The transaction, with an aggregate purchase price of approximately $2.5 billion, has been approved by the boards of directors of both companies.
“The acquisition of Inhibitex builds on Bristol-Myers Squibb’s long history of discovering, developing and delivering innovative new medicines in virology and enriches our portfolio of investigational medicines for hepatitis C,” said Lamberto Andreotti, chief executive officer, Bristol-Myers Squibb. “There is significant unmet medical need in hepatitis C. This acquisition represents an important investment in the long-term growth of the company.”

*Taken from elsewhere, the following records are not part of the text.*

/-- A job whose requests have all been issued and answered completes (R483). -/
def moverCheck (m c : Nat) (s : State) : State :=
  match s.ctx m c with
  | none => s
  | some x =>
    if x.fault.isSome then (if x.open_.isEmpty then s.freeCtx m c else s)
    else if x.ended && x.reqs.isEmpty && x.open_.isEmpty && x.waitSince.isNone then
      let s := (s.freeCtx m c).inc Fld.belJobsJobs m
      let s := if isFirmware m then
          (let s := s.put Fld.belStsState 4 m
           if s.flag Fld.belCfgDoneIrq m then s.edge (.shared (s.get Fld.belCfgSrc m)) else s)
        else s.put Fld.belStsState 0 m
      jobDone x.job x.buf s
    else s

/-- The last outstanding request of a disabled mover has ended: its STATE becomes IDLE, and a write
of EN 1 that waited takes effect (R489). -/
def drainEnd (m : Nat) (s : State) : State :=
  if !s.flag Fld.belCtlEn m && moverOutst s m == 0 then
    let s := s.put Fld.belStsState 0 m
    if s.mov.enPend.contains m then
      ({ s with mov := { s.mov with enPend := s.mov.enPend.erase m } } : State).putFlag Fld.belCtlEn true m
    else s
  else s

/-- The fault code of an error response (Table 12-8). -/
def faultCode (k : FKind) (code : RCode) : Nat :=
  match k with
  | .rd => if code = .dataerr then 2 else 1
  | .at _ => 4
  | _ => 3

/-- The context after an OK response to a request (R476): its bytes fill the buffer. -/
def Ctx.filled (x : Ctx) (q : MReq) (data : List Byte) : Ctx :=
  match q.kind with
  | .rd => { x with buf := bufPut q.bofs data x.buf }
  | .at _ => { x with buf := bufPut (q.bofs + 16) (data.take 8) x.buf }
  | _ => x

/-- A response to request `n` of a context (R483, R476, R493): it fills the buffer, and the TEE partner's; an error faults the job. After a fault
only the requests before the faulting one count. -/
def moverResponse (m c n : Nat) (code : RCode) (data : List Byte) (s : State) : State :=
  match s.ctx m c with
  | none => drainEnd m s
  | some x =>
    match x.open_.find? fun q => q.n == n with
    | none => drainEnd m s
    | some q =>
      let x1 := { x with open_ := x.open_.erase q }
      match x.fault with
      | some (_, _, k) =>
        let s := s.setCtx m c (if code = .ok ∧ n < x.faultN then x1.filled q data else x1)
        let s := if opcOf (instrAt s m x x.cur) = 2 then s.put Fld.belStsElemDone (elemsDone x1 k) m else s
        moverCheck m c s
      | none =>
        if code = .ok then
          let data := if q.xf then
              (match x.job.crypt with | some (key, lta) => Config.xtsDecrypt key lta data | none => data)
            else data
          let s := s.setCtx m c (x1.filled q data)
          let s := if q.kind = .rd ∧ q.tee.isSome then s.deliverTee x.job.path q.bofs data else s
          moverCheck m c s
        else moverFault m c (faultCode q.kind code) q.instr (some q) (s.setCtx m c x1)

/-! ## Starting jobs -/

/-- A reserved context of some sealed mover is free for a class-0 commit (R472, R473). -/
def reservedFree (s : State) (j : Job) : Bool :=
  [56, 57, 58, 59, 60, 61, 62, 63].any fun m =>
    s.flag Fld.belCtlEn m && !(moverCtxs s m).any (fun e => partners j.path e.2.job.path) && (List.range 4).any fun k => (s.ctx m k).isNone

/-- A job's path may run on a context of a mover (Table 12-1, R472, R473). -/
def jobFits (s : State) (m c : Nat) (j : Job) : Bool :=
  match j.path with
  | .delivery _ _ | .filterOut _ | .panHost _ _ _ =>
    c == 0 && if j.vc < 2 then m == j.port else m == 16 + j.port
  | .panRead _ | .mirRead _ | .relocation _ | .lunData _ _ => c == 0 && decide (32 ≤ m ∧ m ≤ 39)
  | .desc | .logMirror _ => c == 0 && decide (40 ≤ m ∧ m ≤ 47)
  | .firmware => false
  | _ =>
    isSealed m && decide (c < 32)
      && (if c < 4 then j.c0 else !j.c0 || !reservedFree s j)
      && !(moverCtxs s m).any fun e => partners j.path e.2.job.path

/-- The better of two waiting jobs: higher priority, then the older request tag (R482, R435). -/
def olderTag (a b : Nat) : Bool := decide ((b + 2 ^ 32 - a) % 2 ^ 32 < 2 ^ 31)

def jobBetter (a b : Job) : Bool := decide (b.prio < a.prio) || (a.prio == b.prio && olderTag a.age b.age)

/-- The job that starts first among some (R482). -/
def bestJob : List Job → Option Job
  | [] => none
  | j :: r =>
    match bestJob r with
    | none => some j
    | some k => if jobBetter j k then some j else some k

/-- A context at the start of a job. -/
def startCtx (j : Job) : Ctx := { job := j, buf := j.init }

/-- MOVER_JOB_START (R482). -/
def execMoverJobStart (m c : Nat) (s : State) : Out :=
  match bestJob (s.mov.jobs.filter (jobFits s m c)) with
  | none => .next s
  | some j =>
    onlyIf (s.coreOn && s.flag Fld.belCtlEn m && decide (m < 64) && (s.ctx m c).isNone) s
      (let s : State := { s with mov := { s.mov with jobs := s.mov.jobs.erase j } }
       let s := ((s.put Fld.belCfgPrio j.prio m).put Fld.belCfgPort j.port m).put Fld.belCfgVc j.vc m
       s.setCtx m c (startCtx j))

/-! ## Instructions -/

/-- The fault that an instruction meets before it runs, if any: codes 0x5, 0x6 and 0x8 of Table
12-8, in that order (DESIGN CHOICE, log entry 10). -/
def belCheck (s : State) (m : Nat) (x : Ctx) (i : Nat) : Option Nat :=
  let w := instrAt s m x i
  let common := if reservedBits w then some 5 else none
  let noLast := if i = 31 ∧ !lastOf w then some 6 else none
  match belDecode w with
  | .reserved => some 5
  | .move _ areg xf tee bofs lenm1 _ addr =>
    let add := aregAdd s m x areg
    if common.isSome ∨ areg = 3 ∨ 2 ≤ xf then some 5
    else if 8191 < bofs + add.2 + lenm1 ∨ 2 ^ 52 < addr + add.1 + lenm1 + 1 then some 6
    else if noLast.isSome then some 6
    else if isFirmware m ∧ (xf ≠ 0 ∨ tee ≠ 0) then some 8
    else none
  | .gather _ areg _ e0 nm1 =>
    if common.isSome ∨ areg = 3 then some 5
    else if 15 < e0 + nm1 ∨ noLast.isSome then some 6
    else none
  | .loop _ tgt _ _ _ =>
    if common.isSome then some 5 else if i < tgt ∨ noLast.isSome then some 6 else none
  | .wait cond _ _ =>
    if common.isSome ∨ 3 ≤ cond then some 5 else noLast
  | .signal kind aop bofs _ mover _ addr =>
    if common.isSome ∨ 5 ≤ kind ∨ (kind = 2 ∧ aop = 3) then some 5
    else if kind ≤ 2 ∧ (addr % 8 ≠ 0 ∨ 8191 < bofs + (if kind = 2 then 23 else 7)) then some 6
    else if kind = 4 ∧ !isFirmware mover then some 6
    else noLast

/-- Writes of a mover: posted, or sealed on a sealed mover (R477). -/
def writeKind (m : Nat) : FKind := if isSealed m then .sw else .pw

/-- The requests of one span: at most 64 beats each, none across a 4 KiB boundary (R478). -/
def spanReqs (m i elem dir addr bofs len : Nat) (xf : Bool) (tee : Option Nat) (n0 : Nat) : List MReq :=
  ((cutPages (len + 1) addr len).zipIdx).map fun x =>
    ⟨n0 + x.2, i, elem, if dir = 0 then .rd else writeKind m, x.1.1, bofs + (x.1.1 - addr), x.1.2, xf, tee⟩

/-- The element-table entry of a firmware mover (Table 12-12): address and length. -/
def elemAt (s : State) (m e : Nat) : Nat × Nat :=
  (s.get Fld.belElemHiAddrHi ((m - 48) * 16 + e) * 2 ^ 32 + s.get Fld.belElemLoAddrLo ((m - 48) * 16 + e),
    s.get Fld.belElemHiLenm1 ((m - 48) * 16 + e) + 1)

/-- The requests of the elements of a GATHER, in table order: consecutive buffer bytes (Table 12-3). -/
def gatherReqs (s : State) (m i dir : Nat) (add : Nat) : List Nat → Nat → Nat → Nat → List MReq
  | [], _, _, _ => []
  | e :: r, elem, bofs, n0 =>
    let a := elemAt s m e
    let l := spanReqs m i elem dir (a.1 + add) bofs a.2 false none n0
    l ++ gatherReqs s m i dir add r (elem + 1) (bofs + a.2) (n0 + l.length)

/-- Total bytes of elements. -/
def gatherLen (s : State) (m : Nat) (es : List Nat) : Nat := (es.map fun e => (elemAt s m e).2).foldl (· + ·) 0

“This transaction puts INX-189 and the Company’s other infectious disease assets in the hands of an organization that can more optimally develop them and which believes as strongly as we do in INX-189’s potential in the treatment of chronic HCV,” said Russell Plumb, President and Chief Executive Officer of Inhibitex. “Bristol-Myers Squibb’s expertise in antiviral drug development, and its existing complementary portfolio, will assure that the potential of INX-189 is realized as part of future oral combination therapies for millions of patients in need around the world.”
“Bristol-Myers Squibb continues to drive advances in the field of hepatitis C research and development through internal development and selective partnerships,” said Elliott Sigal, M.D., Ph.D., executive vice president, chief scientific officer and president, R&D, Bristol-Myers Squibb. “The addition of Inhibitex’s nucleotide polymerase inhibitor to our own promising portfolio, which includes other direct-acting antivirals, brings additional options to develop all-oral regimens with better cure rates, shorter duration of therapy and lower toxicity than the current standard of care.”
Bristol-Myers Squibb will commence a cash tender offer to purchase all of the outstanding shares of Inhibitex’s common stock for $26.00 per share. The closing of the tender offer is subject to customary terms and conditions, including the tender of a number of shares that constitutes at least a majority of Inhibitex’s outstanding shares of common stock (on a fully diluted basis) and expiration or termination of the waiting period under the Hart-Scott-Rodino Antitrust Improvements Act. The agreement also provides for the parties to effect, subject to customary conditions, a merger to be completed following the completion of the tender offer which would result in all shares not tendered in the tender offer being converted into the right to receive $26.00 per share in cash. The merger agreement contains a provision under which Inhibitex has agreed not to solicit any competing offers for the company. Bristol-Myers Squibb will finance the acquisition from its existing cash resources.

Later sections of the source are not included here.